DEAR AMY: My fiance is a perpetual graduate student. He's been working on his master's degree for five years. His program will finally kick him out this May, and it looks as if he will finish his degree requirements in time. He has half-heartedly looked for a job over the last six months, to no avail. His parents, friends, and I have all tried to help him in his search.
I love him with all my heart, but I'm starting to question if I am enabling him to continue down his path of least resistance and if I can marry him next September if he still doesn't have a job. He's brilliant and works really hard on research for his adviser (everything but his thesis work) but gets paralyzed by his fear of failure.
We've had many discussions about this in which he promises to try harder, and does for a while, but nothing concrete ever comes of it.
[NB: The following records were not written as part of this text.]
-- ==== Sys2Proof/Tests/Slice0.lean ====
section
/-! SUPPORT. Tests of the model on the spec's own vectors (95_test_vectors.md), the refusals of WellFormed, a word written
out for every row of the opcode map, and a witness for every statement that has hypotheses. -/

namespace Sys2Proof.Tests

open Sys2Proof Sys2Proof.Machine

/-! ## WellFormed refuses each ill-formed term (30_encoding.md R71) -/

theorem test_wf_dispG0_refuses_text : (Instr.dispG0 0x41).wf = false := by decide
theorem test_wf_dispG0_refuses_control : (Instr.dispG0 0x1F).wf = false := by decide
theorem test_wf_dispT_refuses_graphic : (Instr.dispT 0x66).wf = false := by decide
theorem test_wf_dispG1_refuses_low_graphic : (Instr.dispG1 0x35).wf = false := by decide
theorem test_wf_accepts_each_class :
    (Instr.dispG0 0x3F).wf = true ∧ (Instr.dispT 0x40).wf = true ∧ (Instr.dispG1 0x7F).wf = true ∧
    Instr.newBg.wf = true := by decide

/-! ## Decoding: each word written out from the opcode map (30_encoding.md R75) -/

theorem test_decode_nop00 : decodeTableWord 8 0b00000000 = some .nop00 := by decide
theorem test_decode_alphaRed : decodeTableWord 8 0b00000001 = some .alphaRed := by decide
theorem test_decode_alphaGreen : decodeTableWord 8 0b00000010 = some .alphaGreen := by decide
theorem test_decode_alphaYellow : decodeTableWord 8 0b00000011 = some .alphaYellow := by decide
theorem test_decode_alphaBlue : decodeTableWord 8 0b00000100 = some .alphaBlue := by decide
theorem test_decode_alphaMagenta : decodeTableWord 8 0b00000101 = some .alphaMagenta := by decide
theorem test_decode_alphaCyan : decodeTableWord 8 0b00000110 = some .alphaCyan := by decide
theorem test_decode_alphaWhite : decodeTableWord 8 0b00000111 = some .alphaWhite := by decide
theorem test_decode_flashOn : decodeTableWord 8 0b00001000 = some .flashOn := by decide
theorem test_decode_flashOff : decodeTableWord 8 0b00001001 = some .flashOff := by decide
theorem test_decode_nop0A : decodeTableWord 8 0b00001010 = some .nop0A := by decide
theorem test_decode_nop0B : decodeTableWord 8 0b00001011 = some .nop0B := by decide
theorem test_decode_normalHeight : decodeTableWord 8 0b00001100 = some .normalHeight := by decide
theorem test_decode_doubleHeight : decodeTableWord 8 0b00001101 = some .doubleHeight := by decide
theorem test_decode_nop0E : decodeTableWord 8 0b00001110 = some .nop0E := by decide
theorem test_decode_nop0F : decodeTableWord 8 0b00001111 = some .nop0F := by decide
theorem test_decode_nop10 : decodeTableWord 8 0b00010000 = some .nop10 := by decide
theorem test_decode_gfxRed : decodeTableWord 8 0b00010001 = some .gfxRed := by decide
theorem test_decode_gfxGreen : decodeTableWord 8 0b00010010 = some .gfxGreen := by decide
theorem test_decode_gfxYellow : decodeTableWord 8 0b00010011 = some .gfxYellow := by decide
theorem test_decode_gfxBlue : decodeTableWord 8 0b00010100 = some .gfxBlue := by decide
theorem test_decode_gfxMagenta : decodeTableWord 8 0b00010101 = some .gfxMagenta := by decide
theorem test_decode_gfxCyan : decodeTableWord 8 0b00010110 = some .gfxCyan := by decide
theorem test_decode_gfxWhite : decodeTableWord 8 0b00010111 = some .gfxWhite := by decide
theorem test_decode_nop18 : decodeTableWord 8 0b00011000 = some .nop18 := by decide
theorem test_decode_contiguousGfx : decodeTableWord 8 0b00011001 = some .contiguousGfx := by decide
theorem test_decode_separatedGfx : decodeTableWord 8 0b00011010 = some .separatedGfx := by decide
theorem test_decode_nop1B : decodeTableWord 8 0b00011011 = some .nop1B := by decide
theorem test_decode_blackBg : decodeTableWord 8 0b00011100 = some .blackBg := by decide
theorem test_decode_newBg : decodeTableWord 8 0b00011101 = some .newBg := by decide
theorem test_decode_holdGfx : decodeTableWord 8 0b00011110 = some .holdGfx := by decide
theorem test_decode_releaseGfx : decodeTableWord 8 0b00011111 = some .releaseGfx := by decide
theorem test_decode_dispG0 :
    decodeTableWord 8 0b00100000 = some (.dispG0 0x20) ∧ decodeTableWord 8 0b00111111 = some (.dispG0 0x3F) := by decide
theorem test_decode_dispT :
    decodeTableWord 8 0b01000000 = some (.dispT 0x40) ∧ decodeTableWord 8 0b01011111 = some (.dispT 0x5F) := by decide
theorem test_decode_dispG1 :
    decodeTableWord 8 0b01100000 = some (.dispG1 0x60) ∧ decodeTableWord 8 0b01111111 = some (.dispG1 0x7F) := by decide
/-- The pairs of section 2.12: bit 7 makes no difference (R78). -/
theorem test_decode_bit7 :
    decodeTableWord 8 0x81 = some .alphaRed ∧ decodeTableWord 8 0x8D = some .doubleHeight ∧
    decodeTableWord 8 0x9E = some .holdGfx ∧ decodeTableWord 8 0xC1 = some (.dispT 0x41) ∧
    decodeTableWord 8 0xFF = some (.dispG1 0x7F) := by decide
theorem test_encode_words :
    encode .newBg = [0x1D] ∧ encode (.dispG0 0x35) = [0x35] ∧ encode (.dispG1 0x66) = [0x66] := by decide

/-! ## Small states -/

/-- The RowState of a next state. -/
def rsOf (o : Host.Outcome State Fault Refusal) : Option RowState :=
  match o with
  | .next t => some t.rs
  | _ => none

/-- A row of pixels of RASTER in a next state: `n` of them from column `X` of row `Y`. -/
def pixelsOf (o : Host.Outcome State Fault Refusal) (X Y n : Nat) : List (Option Colour) :=
  match o with
  | .next t => (List.range n).map fun k => t.rasterAt (X + k) Y
  | _ => []

/-- A frame in progress at a cell. -/
def inFrame (row : Fin 25) (col : Fin 40) (rs : RowState) : State :=
  { State.reset with opstate := .rendering, pageW := 40, pageH := 25, row := row, col := col, rs := rs }

/-- Start state A of section 2.6. -/
def stateA : State := inFrame 3 5 ⟨true, true, true, false, false, true, 3, 4, 0x35⟩

/-- Start state B of section 2.6: a bottom-half row. -/
def stateB : State := { inFrame 4 5 ⟨false, false, false, true, false, false, 5, 0, 0x00⟩ with bottomHalf := true }

/-- RowState at a row start with carry false (10_state.md R23). -/
def plain : RowState := ⟨false, false, false, false, false, false, 7, 0, 0⟩
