-- ==== Sys2Proof/Word.lean ====
section
/-! DEFINITION. The byte of the fleet link. Everything else the manual counts is a natural number or an integer. -/

namespace Sys2Proof

/-- One byte of a frame or a record on the fleet link (11.9). -/
abbrev Byte := BitVec 8

/-- The tag of a request, 0 to 6 bytes, echoed in its reply (R178, 11.9). -/
abbrev Tag := List Byte

end Sys2Proof
end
I don't like the idea of an ultimatum but I'm at my wits' end.
— Distressed in Baltimore
DEAR DISTRESSED: An ultimatum wouldn't work for your fiance, but you should give yourself one.
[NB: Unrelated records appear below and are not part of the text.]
-- ==== Sys2Proof/Certificates/Slice0/Obligations.lean ====
section
/-! DEFINITION. The statements for the provers. A statement marked "model's choice" rests in part on an assumption of the log,
which its docstring names. -/

section
open Sys2Proof Sys2Proof.Machine Sys2Proof.Safety

/-! ### The machine as a whole -/

/-- A step carries out the command at the front of the queue with the queue's rest; on an empty queue the part idles (model's
choice, logs 1 and 2). -/
def Obligations.StepTakesFrontCommand : Prop :=
  ∀ s : State,
    (∀ c rest, s.pending = c :: rest → step s = exec c { s with pending := rest })
    ∧ (s.pending = [] → step s = .next s)

/-- The state after reset holds the values of a cold start (R17, R35, R55, R82, R103, R104, R122, R154, R156, R174, R185). That
reset is the state after a cold start, with nothing waiting (log 6), that bit 7 of the attention mask, which no class has, is 0
after a start (log 9), and that the two counts START does not carry are absent (log 17), are the model's choice. -/
def Obligations.ResetValues : Prop :=
  State.reset.adir = { accounts := [], pools := [], badges := [] }
  ∧ State.reset.qtu = { monoWeight := 2, colourWeight := 8, periodLength := 30 }
  ∧ State.reset.hq = { jobs := [], lists := [], lastJob := 0, holdHours := 24 }
  ∧ State.reset.rlu =
      { visits := [], inFlight := [], lastGrant := 0, idleTimeout := 60, grantWindow := 120, completionWindow := 3600,
        maxAttempts := 3 }
  ∧ State.reset.ptb =
      { printers := [], paperOut := 300, paperJam := 120, doorOpen := 180, fuser := 30, engine := 30, offline := 60,
        restartWindow := 600, absenceDelay := 900 }
  ∧ State.reset.spu = { slots := [], types := [], shift := 3 }
  ∧ State.reset.cou =
      { tickets := [], backlog := [], lastTicket := 0, ack0 := 1800, ack1 := 1800, ack2 := 3600, ack3 := 3600,
        workTime := 14400, alarmLevel := 2, alarm := false }
  ∧ State.reset.fck = { uptime := 0, offset := 0, clockSet := false, roll := none, dayIndex := 0, countdown := 30 }
  ∧ State.reset.lnk.requests = [] ∧ State.reset.lnk.replies = [] ∧ State.reset.lnk.owed = []
  ∧ State.reset.lnk.notices =
      [{ notice := { kind := .start, key := 0, body := [u8 0, u32 0, u8 0, .absent, .absent] }, changes := 0 }]
  ∧ State.reset.lnk.mask = 0x7F ∧ State.reset.lnk.inboxOverrun = false ∧ State.reset.lnk.noticesLost = false
  ∧ State.reset.lnk.startKind = .cold ∧ State.reset.lnk.retention = true ∧ State.reset.lnk.mainPower = true
  ∧ State.reset.lnk.ready = true ∧ State.reset.lnk.attn = true ∧ State.reset.lnk.alarm = false
  ∧ State.reset.pending = []

/-- The state after reset meets every invariant of the model. -/
def Obligations.ResetMeetsInvariants : Prop :=
  LinkSound State.reset ∧ TablesSound State.reset.toRecords ∧ CountsBounded State.reset.toRecords
  ∧ RecordsAgree State.reset.toRecords ∧ CalloutsSound State.reset.toRecords ∧ StockSound State.reset.toRecords
  ∧ BalancesBounded State.reset.toRecords ∧ SettingsInRange State.reset.toRecords ∧ ClockSound State.reset.toRecords
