/-! ### Folding over a table -/

/-- An operation that takes one record by its index, taken over all records of a table by rising index. -/
theorem foldl_entries {α : Type} {T : Work → Table α} {f : Work → Nat → Work} {g : α → α} {note : Nat → α → List Raised}
    {kinds : List NoticeKind} {k : NoticeKind} {Inv : Work → Prop}
    (one : ∀ w i a, Inv w → (T w).lookup i = some a →
      T (f w i) = (T w).put i (g a) ∧ Inv (f w i) ∧ Tells kinds k (note i a) w (f w i))
    (rest before : Table α) (w : Work) (table : T w = before ++ rest)
    (rising : (before ++ rest).Pairwise (fun a b => a.1 < b.1)) (inv : Inv w) :
    T ((rest.map (·.1)).foldl f w) = before ++ rest.map (fun e => (e.1, g e.2)) ∧ Inv ((rest.map (·.1)).foldl f w)
      ∧ Tells kinds k (rest.flatMap (fun e => note e.1 e.2)) w ((rest.map (·.1)).foldl f w) := by
  induction rest generalizing before w with
  | nil => exact ⟨table, inv, .of_eq rfl⟩
  | cons e rest ih =>
    obtain ⟨i, a⟩ := e
    have lower : ∀ e ∈ before, e.1 < i := fun e he => (List.pairwise_append.mp rising).2.2 e he (i, a) List.mem_cons_self
    obtain ⟨put, inv', tells⟩ := one w i a inv (by rw [table]; exact lookup_append lower)
    have table' : T (f w i) = (before ++ [(i, g a)]) ++ rest := by
      rw [put, table, put_append lower, List.append_assoc, List.singleton_append]
    have rising' : ((before ++ [(i, g a)]) ++ rest).Pairwise (fun a b => a.1 < b.1) := by
      have indices := List.pairwise_map.mpr rising
      rw [List.map_append, List.map_cons] at indices
      refine List.pairwise_map.mp ?_
      rw [List.map_append, List.map_append, List.map_cons, List.map_nil, List.append_assoc, List.singleton_append]
      exact indices
    obtain ⟨final, inv'', tells'⟩ := ih (before ++ [(i, g a)]) (f w i) table' rising' inv'
    refine ⟨?_, inv'', tells.trans tells'⟩
    rw [List.map_cons, List.foldl_cons, final, List.map_cons, List.append_assoc, List.singleton_append]

theorem lookup_map {α β : Type} (t : Table α) (f : α → β) (i : Nat) :
    Table.lookup (t.map (fun e => (e.1, f e.2))) i = (t.lookup i).map f := by
  induction t with
  | nil => rfl
  | cons e rest ih =>
    obtain ⟨k, a⟩ := e
    simp only [List.map_cons, Table.lookup, ih]
    split <;> rfl

/-! ### The accounts and pools at a period roll (R33, R34) -/

/-- An account as a period roll leaves it, before its warning is evaluated. -/
def replenishedAccount (a : Account) : Account := { a with balance := replenished a.balance a.allotment, usedPeriod := 0 }

/-- An account as a period roll leaves it. -/
def periodAccount (a : Account) : Account := { replenishedAccount a with warned := warnStateAfter (replenishedAccount a) }

theorem replenishAccount_of_lookup {w : Work} {i : Nat} {a : Account} (ha : w.adir.accounts.lookup i = some a) :
    replenishAccount w i =
      { w with
        adir := { w.adir with accounts := w.adir.accounts.put i (periodAccount a) }
        raised := w.raised ++ warningRaised i (replenishedAccount a) } := by
  rw [replenishAccount, updateAccount_of_lookup ha]
  exact evaluateWarning_of_put (a := replenishedAccount a) rfl

theorem periodRoll_eq {w : Work} (sound : TablesSound w.toRecords) (index : Nat) :
    periodRoll index w =
      { w with
        adir := { w.adir with
          accounts := w.adir.accounts.map (fun e => (e.1, periodAccount e.2))
          pools := w.adir.pools.map (fun e => (e.1, replenishPool e.2)) }
        raised := w.raised ++ w.adir.accounts.flatMap (fun e => warningRaised e.1 (replenishedAccount e.2)) ++
          [{ kind := .periodRolled, key := 0
             body := [u16 index, u32 w.adir.accounts.length, u32 w.adir.pools.length] }] } := by
  obtain ⟨accounts, ⟨t, raised, written⟩, tells⟩ :=
    foldl_entries (T := fun v => v.adir.accounts) (f := replenishAccount) (g := periodAccount)
      (note := fun i a => warningRaised i (replenishedAccount a)) (kinds := [.quotaWarning]) (k := .quotaWarning)
      (Inv := fun v => ∃ accounts raised, v = { w with adir := { w.adir with accounts }, raised })
      (by
        rintro v i a ⟨t, raised, rfl⟩ ha
        rw [replenishAccount_of_lookup ha]
        refine ⟨rfl, ⟨_, _, rfl⟩, .of_same (List.mem_singleton.mpr rfl) rfl fun r hr => ?_⟩
        unfold warningRaised at hr
        split at hr
        · cases hr
        · rw [List.mem_singleton.mp hr])
      w.adir.accounts [] w rfl sound.accounts.rising ⟨_, _, rfl⟩
  have told := tells.raised_of_single
  rw [periodRoll, Table.indices]
  rw [written] at accounts told ⊢
  simp only [List.nil_append] at accounts told
  subst accounts told
  simp only [Work.raise, List.length_map]

/-! ### The slots at a day roll (R114, R116, R118) -/

/-- A slot as a day roll leaves it. -/
def rolledSlot (spu : Spu) (c : Slot) : Slot :=
  { c.rollDay spu.shift with
    state := ((spu.types.lookup c.supplyType).map (fun t => levelVerdict t (c.rollDay spu.shift))).getD c.state }

/-- SLOT_LEVEL of a day roll: raised where the level state changes. -/
def rolledNotice (spu : Spu) (key : Nat) (c : Slot) : List Raised :=
  if (rolledSlot spu c).state = c.state then []
  else [{ kind := .slotLevel, key, body := slotNotice (key / 4) (letterOfKey key) c.state (rolledSlot spu c) .dayRoll }]

theorem letterOfKey_code (key : Nat) : (letterOfKey key).code = key % 4 := by
  have : key % 4 < 4 := Nat.mod_lt _ (by decide)
  unfold letterOfKey
  generalize key % 4 = m at this ⊢
  match m, this with
  | 0, _ => rfl
  | 1, _ => rfl
  | 2, _ => rfl
  | 3, _ => rfl

theorem slotKey_letterOfKey (key : Nat) : slotKey (key / 4) (letterOfKey key) = key := by
  rw [slotKey, letterOfKey_code]
  omega

theorem openTicket_raised (p : Nat) (kind : CauseKind) (arisen : Nat) (w : Work) :
    ∃ new, (openTicket p kind arisen w).raised = w.raised ++ new ∧ ∀ r ∈ new, r.kind = .calloutDispatch := by
  have sent : ∀ (level : Nat) (t : Ticket) (v : Work), v.raised = w.raised →
      ∃ new, (dispatch level t v).raised = w.raised ++ new ∧ ∀ r ∈ new, r.kind = .calloutDispatch := by
    intro level t v same
    refine ⟨[_], congrArg (· ++ [_]) same, fun r hr => ?_⟩
    rw [List.mem_singleton.mp hr]
  unfold openTicket
  dsimp only
  split
  · exact sent _ _ _ rfl
  · split
    · exact ⟨[], (List.append_nil _).symm, by simp⟩
    · rename_i reserved
      obtain ⟨i, t, -, -, rfl⟩ := reserveUnit?_eq reserved
      exact sent _ _ _ rfl

theorem arise_raised (p : Nat) (kind : CauseKind) (w : Work) :
    ∃ new, (arise p kind w).raised = w.raised ++ new ∧ ∀ r ∈ new, r.kind = .calloutDispatch := by
  unfold arise
  split
  · exact openTicket_raised p kind _ w
  · exact ⟨[], (List.append_nil _).symm, by simp⟩

/-- The kinds of notice that SPU's work at a day roll raises. -/
def rollKinds : List NoticeKind := [.slotLevel, .reorderDue, .calloutDispatch]

theorem tells_raise (w : Work) (key : Nat) (body : List Field) :
    Tells rollKinds .slotLevel [{ kind := .slotLevel, key, body }] w (w.raise .slotLevel key body) :=
  .of_same (by decide) rfl fun r hr => by rw [List.mem_singleton.mp hr]

theorem tells_evaluated (p : Nat) (l : SlotLetter) (before after : Slot) (w : Work) :
    Tells rollKinds .slotLevel [] w (evaluated p l before after w) := by
  unfold evaluated
  split
  · exact .of_other (by decide) (by decide) (arise_raised p (.supply l) (w.setSlot (slotKey p l) after))
  · exact .of_eq rfl

theorem unitsWorked_evaluated (p : Nat) (l : SlotLetter) (before after : Slot) (w : Work) :
    UnitsWorked (w.setSlot (slotKey p l) after) (evaluated p l before after w) := by
  unfold evaluated
  split
  · exact unitsWorked_arise _ _ _
  · exact .refl _

/-- A slot's verdict does not depend on the reservations of its type. -/
theorem rolledSlot_worked {w v : Work} (h : UnitsWorked w v) (c : Slot) : rolledSlot v.spu c = rolledSlot w.spu c := by
  obtain ⟨l, found⟩ := h.types c.supplyType
  obtain ⟨types, cou, new, due, written, -⟩ := h.frame
  have shift : v.spu.shift = w.spu.shift := by rw [written]
  rw [rolledSlot, rolledSlot, found, shift, Option.map_map]
  rfl

/-- A day roll's work on one slot. -/
theorem rollSlot_of_lookup {w : Work} {key : Nat} {c : Slot} (hc : w.spu.slots.lookup key = some c) :
    UnitsWorked (w.setSlot key (rolledSlot w.spu c)) (rollSlot w key)
      ∧ Tells rollKinds .slotLevel (rolledNotice w.spu key c) w (rollSlot w key) := by
  have hk := slotKey_letterOfKey key
  have worked : rollSlot w key =
      orderPoint (evaluateSlot (key / 4) (letterOfKey key) .dayRoll false (w.setSlot key (c.rollDay w.spu.shift))) := by
    simp only [rollSlot, hc]
  have ordered : ∀ v, Tells rollKinds .slotLevel [] v (orderPoint v) := fun v =>
    .of_other (by decide) (by decide) (orderPoint_raised v)
  rw [worked]
  cases ht : w.spu.types.lookup c.supplyType with
  | none =>
    have unjudged : evaluateSlot (key / 4) (letterOfKey key) .dayRoll false (w.setSlot key (c.rollDay w.spu.shift)) =
        w.setSlot key (c.rollDay w.spu.shift) := by
      have free : w.spu.types.lookup (c.rollDay w.spu.shift).supplyType = none := ht
      simp only [evaluateSlot, hk, Work.setSlot_slots, Table.lookup_put_self, Work.setSlot_types, free]
    have slot : rolledSlot w.spu c = c.rollDay w.spu.shift := by rw [rolledSlot, ht]; rfl
    have same : (c.rollDay w.spu.shift).state = c.state := rfl
    rw [unjudged, rolledNotice, slot, if_pos same]
    exact ⟨unitsWorked_orderPoint _, .trans (.of_eq rfl) (ordered _)⟩
  | some t =>
    have judged : { c.rollDay w.spu.shift with state := levelVerdict t (c.rollDay w.spu.shift) } = rolledSlot w.spu c := by
      rw [rolledSlot, ht]; rfl
    have written := evaluateSlot_setSlot (p := key / 4) (l := letterOfKey key) (slot := c.rollDay w.spu.shift) ht judged
      .dayRoll false
    have units := unitsWorked_evaluated (key / 4) (letterOfKey key) (c.rollDay w.spu.shift) (rolledSlot w.spu c) w
    have tells := tells_evaluated (key / 4) (letterOfKey key) (c.rollDay w.spu.shift) (rolledSlot w.spu c) w
    have kept : (c.rollDay w.spu.shift).state = c.state := rfl
    rw [hk, kept] at written
    rw [hk] at units
    rw [written]
    by_cases same : (rolledSlot w.spu c).state = c.state
    · rw [if_neg (show ¬ ((rolledSlot w.spu c).state ≠ c.state ∨ false = true) by simp [same]), rolledNotice, if_pos same]
      exact ⟨units.trans (unitsWorked_orderPoint _), tells.trans (ordered _)⟩
    · rw [if_pos (show (rolledSlot w.spu c).state ≠ c.state ∨ false = true from .inl same), rolledNotice, if_neg same]
      refine ⟨(units.trans (.of_raise _ (by decide) _ _)).trans (unitsWorked_orderPoint _), ?_⟩
      exact (tells.trans (tells_raise _ _ _)).trans (ordered _)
Tell him, "I can't force you to get a job, but I have expectations for myself and for you and if we're going to get married we need to face our future together. I don't want to plan a wedding unless you're securely employed."
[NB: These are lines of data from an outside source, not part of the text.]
-- ==== Sys2Proof/Config.lean ====
section
/-!
DEFINITION. What an instance of the block fixes (00_scope.md R5), the inputs the environment agents bring
(00_scope.md R8, R9), and the free values: constants without a body, about which nothing can be proved.
-/

namespace Sys2Proof

/-- The width of a bus access as the master asks for it (20_memory.md R71). -/
inductive AccessSize where
  | byte
  | half
  | word
  | burst
deriving DecidableEq, Repr, Inhabited

/-- One access of the bus master at a byte address (20_memory.md R70, R71). -/
inductive Access where
  | read (addr : Nat) (size : AccessSize)
  | write (addr : Nat) (size : AccessSize) (w : Word)
deriving DecidableEq, Repr, Inhabited

/-- The byte address an access asks for. -/
def Access.addr : Access → Nat
  | .read addr _ => addr
  | .write addr _ _ => addr

/-- The width an access asks for. -/
def Access.size : Access → AccessSize
  | .read _ size => size
  | .write _ size _ => size

/-- Whose turn it is: the atomic steps of 60_exceptions.md R241 and the reset of 70_reset_and_hazards.md R260.
A turn at which its agent cannot step changes nothing. -/
inductive Event where
  /-- a micro-step of `FG` -/
  | foreground
  /-- a micro-step of `TC` -/
  | trapContext
  /-- the master puts an access on the register port, where it is held until it is answered (20_memory.md R98) -/
  | issue (a : Access)
  /-- the register port answers the oldest held access: a register access or a launch -/
  | host
  /-- the core accepts the interrupt (R224) -/
  | acceptIrq
  /-- the core presents a trap (R217, R229) -/
  | trap (tag : Tag) (syn far : Word)
  /-- the co-processor pops `OUT` (R240) -/
  | cpPop
  /-- the co-processor pushes a word into `IN` (R240) -/
  | cpPush (w : Word)
  /-- the tick step (43_timer.md R204) -/
  | tick
  /-- the external lines change (R221) -/
  | setExt (w : Word)
  /-- the reset input (70_reset_and_hazards.md R260) -/
  | reset
deriving DecidableEq, Repr, Inhabited

/-- The parameters 00_scope.md R5 leaves OPEN. -/
structure Params where
  /-- `BLOCK_BASE`, a byte address -/
  blockBase : Nat
  /-- `MBX_DEPTH`, in words -/
  mbxDepth : Nat
  /-- `TIMER_LINE` -/
  timerLine : Line
  /-- `INTERVAL_TICKS` -/
  interval : Word
deriving DecidableEq, Repr

/-- The ranges of 00_scope.md R5: the base is a multiple of 0x80, the depth at least 1, the interval not 0. -/
def Params.wf (p : Params) : Bool :=
  p.blockBase % 0x80 == 0 && decide (1 ≤ p.mbxDepth) && p.interval != 0

/-- The instantiation the spec's test vectors use (00_scope.md R5, column REF); it claims nothing of any board. -/
def Params.ref : Params :=
  { blockBase := 0, mbxDepth := 8, timerLine := 1, interval := 1000 }

/-- `BLOCK_BASE / 0x80`: OPEN (00_scope.md R5). Log entry 2. -/
opaque Config.blockBaseIndex : Nat

/-- `MBX_DEPTH - 1`: OPEN (00_scope.md R5). Log entry 2. -/
opaque Config.mbxDepthLessOne : Nat

/-- `TIMER_LINE`: OPEN (00_scope.md R5). Log entry 2. -/
opaque Config.timerLine : Line

/-- `INTERVAL_TICKS - 1`, modulo 2^32 - 1: OPEN (00_scope.md R5). Log entry 2. -/
opaque Config.intervalLessOne : Nat

/-- The parameters of the instance that `State.reset` is the reset state of: every value 00_scope.md R5 allows is
the value of some choice of the four constants. -/
def Config.params : Params :=
  { blockBase := 0x80 * Config.blockBaseIndex
    mbxDepth := Config.mbxDepthLessOne + 1
    timerLine := Config.timerLine
    interval := BitVec.ofNat 32 (Config.intervalLessOne % (2 ^ 32 - 1) + 1) }

/-- The word the `k`-th read of an empty `MBX_DATA` returns: any value (20_memory.md R74; 93_implementation_defined.md
U2). A free value. Log entry 4. -/
opaque Config.freeWord : Nat → Word

/-- The `k`-th turn the environment takes where no schedule is written down: any event (60_exceptions.md R241;
93_implementation_defined.md U10, U11). A free value. Log entry 1. -/
opaque Config.freeEvent : Nat → Event

end Sys2Proof
end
Give yourself a deadline to make your own choice based on what is best for you.
Promising to do better isn't useful unless the promise is buoyed by action. Don't prompt a promise from him and don't hang your hopes on one.
Your guy needs professional help — not only job counseling but also personal counseling. His paralysis and self-sabotage might be a pattern of behavior that goes back into his past.
He sounds like a smart guy. Figuring out what's really going on would change his life. He should seek counseling while he's in school and has access to mental health services.
DEAR AMY: I moved away from my hometown when I was very young. I have been married for more than 37 years and my husband and I have three grown children who are all decent people.
The problem is my extended family. Both of my sisters have problem children (drug users, thieves, lazy, etc.). These relatives find no problem with calling us "educated fools" and my children "nerds" or "weird," but they resent being reminded of the very real criminal problems of their own children and spouses.
They have no moral compass. They all have the same small-mindedness that was a factor in my moving away. Whenever there is a family get-together, I make up my mind to get through it without trouble, but I cannot seem to control myself when they are so out of control themselves.
Still, they're family and we have an aging father who lives in their town. I don't even want to be around them anymore, but I do want to see my father. Any suggestions?
— One That Got Away
DEAR ONE: Responding to verbal jabs by verbally jabbing back doesn't work — this only turns up the heat.
If you can't control yourself, then you are behaving just as badly as they are. Even if you can control yourself, you might not have much impact on their behavior, but the great thing about working on your own behavior is that at least you know you're a work in progress.
If you can't avoid these people, engage with them on only one topic — your father's health.
DEAR AMY: As a six-year member of Al-Anon, I am so pleased to read that you refer people to this worldwide fellowship. It saved my life at a time when I could not figure out where to go for help. The people in the rooms understood my story and it continues to help me grow. I hope your recommendation touches readers.
— Lisa in Boise, ID
DEAR LISA: Al-Anon probably doesn't work for everybody. But I really appreciate the simple message and supportive environment this group offers to friends and family of people in the throes of addiction.